-- ==== Sys2Proof/Tests/Slice0.lean ====
section
/-! SUPPORT. Tests. Every expected value is from spec/95_test_vectors.md or from an encoding written out bit by bit from
spec/30_encoding.md; a witness shows a state and operands that meet the hypotheses of the statement it is named after. -/

namespace Sys2Proof.Tests

open Sys2Proof Sys2Proof.Machine

/-! ## Well-formedness: an ill-formed term for each check (no cycle operation is ill formed, 30_encoding.md R39, R40) -/

theorem test_wellFormed_number : commandNumberWellFormed (2 ^ 34) = false ∧ commandNumberWellFormed (2 ^ 34 - 1) = true := by
  decide

theorem test_wellFormed_bytes :
    frameBytesWellFormed [1#8, 2#8, 3#8] = false ∧ frameBytesWellFormed [1#8, 2#8, 3#8, 4#8, 5#8] = false ∧
      frameBytesWellFormed [1#8, 2#8, 3#8, 4#8] = true := by decide

theorem test_wellFormed_line :
    (TraceLine.decodeBytes []).wellFormed = false ∧ TraceLine.reset.wellFormed = true ∧ Instr.idle.wellFormed = true := by
  decide

/-! ## Decoding: words written out from 30_encoding.md R35 (`rst`, `in_valid`, then the frame's fields E, H, L, D) -/

theorem test_decode_reset : decodeTableWord 40 0b1000000000000000000000000000000000 = some .reset := by decide

theorem test_decode_reset_ignores : decodeTableWord 40 0b1111111111111111111111111111111111 = some .reset := by decide

/-- E = 3, H = 0xABC, L = 0xDE, D = 0x5A. -/
theorem test_decode_decode : decodeTableWord 40 0b0100111010101111001101111001011010 = some (.decode 0x3ABCDE5A#32) := by
  decide

theorem test_decode_idle : decodeTableWord 40 0b0000000000000000000000000000000000 = some .idle := by decide

theorem test_decode_idle_ignores : decodeTableWord 40 0b0011111111111111111111111111111111 = some .idle := by decide

theorem test_decode_wide : decodeCommandNumber 0x400000000 = .error .wordTooWide := by rfl

/-- 95_test_vectors.md section 4, the words of P1 and P3. -/
theorem test_encode :
    encode .reset = 0x200000000#34 ∧ encode (.decode 0x07001020#32) = 0x107001020#34 ∧ encode .idle = 0x000000000#34 := by
  decide

/-- 30_encoding.md R44, its examples. -/
theorem test_trace_text :
    readNumberedTraceLine ['I', 'D', 'L', 'E'] = some (none, .idle) ∧
    readNumberedTraceLine ['7', ':', ' ', 'R', 'E', 'S', 'E', 'T'] = some (some 7, .reset) ∧
    readNumberedTraceLine ['D', 'E', 'C', 'O', 'D', 'E', ' ', '0', 'x', '0', '7', '0', '0', '1', '0', '2', '0'] =
      some (none, .decodeWord 0x07001020#32) ∧
    instrOfTraceLine (.decodeBytes [0x07#8, 0x00#8, 0x10#8, 0x20#8]) = some (.decode 0x07001020#32) := by decide

theorem test_trace_text_refused :
    readNumberedTraceLine ['D', 'E', 'C', 'O', 'D', 'E', ' ', '0', 'x', '0', '7'] = none ∧
    readNumberedTraceLine [':', 'I', 'D', 'L', 'E'] = none ∧ instrOfTraceLine (.decodeBytes [0x07#8]) = none := by decide

/-! ## The datapath: vectors V1 to V18 of 95_test_vectors.md section 2 -/

/-- A row of the table: the frame gives these outputs. -/
def vector (f : Frame) (e m raw q d : Nat) : Bool :=
  decodeFrame f == ⟨BitVec.ofNat 4 e, BitVec.ofNat 20 m, BitVec.ofNat 35 raw, BitVec.ofNat 40 q, BitVec.ofNat 8 d⟩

#### Exercise directions:
Transcribe each record above exactly. Skip none.

#### Exercise answer:
-- ==== Sys2Proof/Tests/Slice0.lean ====
section
/-! SUPPORT. Tests. Every expected value is from spec/95_test_vectors.md or from an encoding written out bit by bit from
spec/30_encoding.md; a witness shows a state and operands that meet the hypotheses of the statement it is named after. -/

namespace Sys2Proof.Tests

open Sys2Proof Sys2Proof.Machine

/-! ## Well-formedness: an ill-formed term for each check (no cycle operation is ill formed, 30_encoding.md R39, R40) -/

theorem test_wellFormed_number : commandNumberWellFormed (2 ^ 34) = false ∧ commandNumberWellFormed (2 ^ 34 - 1) = true := by
  decide

theorem test_wellFormed_bytes :
    frameBytesWellFormed [1#8, 2#8, 3#8] = false ∧ frameBytesWellFormed [1#8, 2#8, 3#8, 4#8, 5#8] = false ∧
      frameBytesWellFormed [1#8, 2#8, 3#8, 4#8] = true := by decide

theorem test_wellFormed_line :
    (TraceLine.decodeBytes []).wellFormed = false ∧ TraceLine.reset.wellFormed = true ∧ Instr.idle.wellFormed = true := by
  decide

/-! ## Decoding: words written out from 30_encoding.md R35 (`rst`, `in_valid`, then the frame's fields E, H, L, D) -/

theorem test_decode_reset : decodeTableWord 40 0b1000000000000000000000000000000000 = some .reset := by decide

theorem test_decode_reset_ignores : decodeTableWord 40 0b1111111111111111111111111111111111 = some .reset := by decide

/-- E = 3, H = 0xABC, L = 0xDE, D = 0x5A. -/
theorem test_decode_decode : decodeTableWord 40 0b0100111010101111001101111001011010 = some (.decode 0x3ABCDE5A#32) := by
  decide

theorem test_decode_idle : decodeTableWord 40 0b0000000000000000000000000000000000 = some .idle := by decide

theorem test_decode_idle_ignores : decodeTableWord 40 0b0011111111111111111111111111111111 = some .idle := by decide

theorem test_decode_wide : decodeCommandNumber 0x400000000 = .error .wordTooWide := by rfl

/-- 95_test_vectors.md section 4, the words of P1 and P3. -/
theorem test_encode :
    encode .reset = 0x200000000#34 ∧ encode (.decode 0x07001020#32) = 0x107001020#34 ∧ encode .idle = 0x000000000#34 := by
  decide

/-- 30_encoding.md R44, its examples. -/
theorem test_trace_text :
    readNumberedTraceLine ['I', 'D', 'L', 'E'] = some (none, .idle) ∧
    readNumberedTraceLine ['7', ':', ' ', 'R', 'E', 'S', 'E', 'T'] = some (some 7, .reset) ∧
    readNumberedTraceLine ['D', 'E', 'C', 'O', 'D', 'E', ' ', '0', 'x', '0', '7', '0', '0', '1', '0', '2', '0'] =
      some (none, .decodeWord 0x07001020#32) ∧
    instrOfTraceLine (.decodeBytes [0x07#8, 0x00#8, 0x10#8, 0x20#8]) = some (.decode 0x07001020#32) := by decide

theorem test_trace_text_refused :
    readNumberedTraceLine ['D', 'E', 'C', 'O', 'D', 'E', ' ', '0', 'x', '0', '7'] = none ∧
    readNumberedTraceLine [':', 'I', 'D', 'L', 'E'] = none ∧ instrOfTraceLine (.decodeBytes [0x07#8]) = none := by decide

/-! ## The datapath: vectors V1 to V18 of 95_test_vectors.md section 2 -/

/-- A row of the table: the frame gives these outputs. -/
def vector (f : Frame) (e m raw q d : Nat) : Bool :=
  decodeFrame f == ⟨BitVec.ofNat 4 e, BitVec.ofNat 20 m, BitVec.ofNat 35 raw, BitVec.ofNat 40 q, BitVec.ofNat 8 d⟩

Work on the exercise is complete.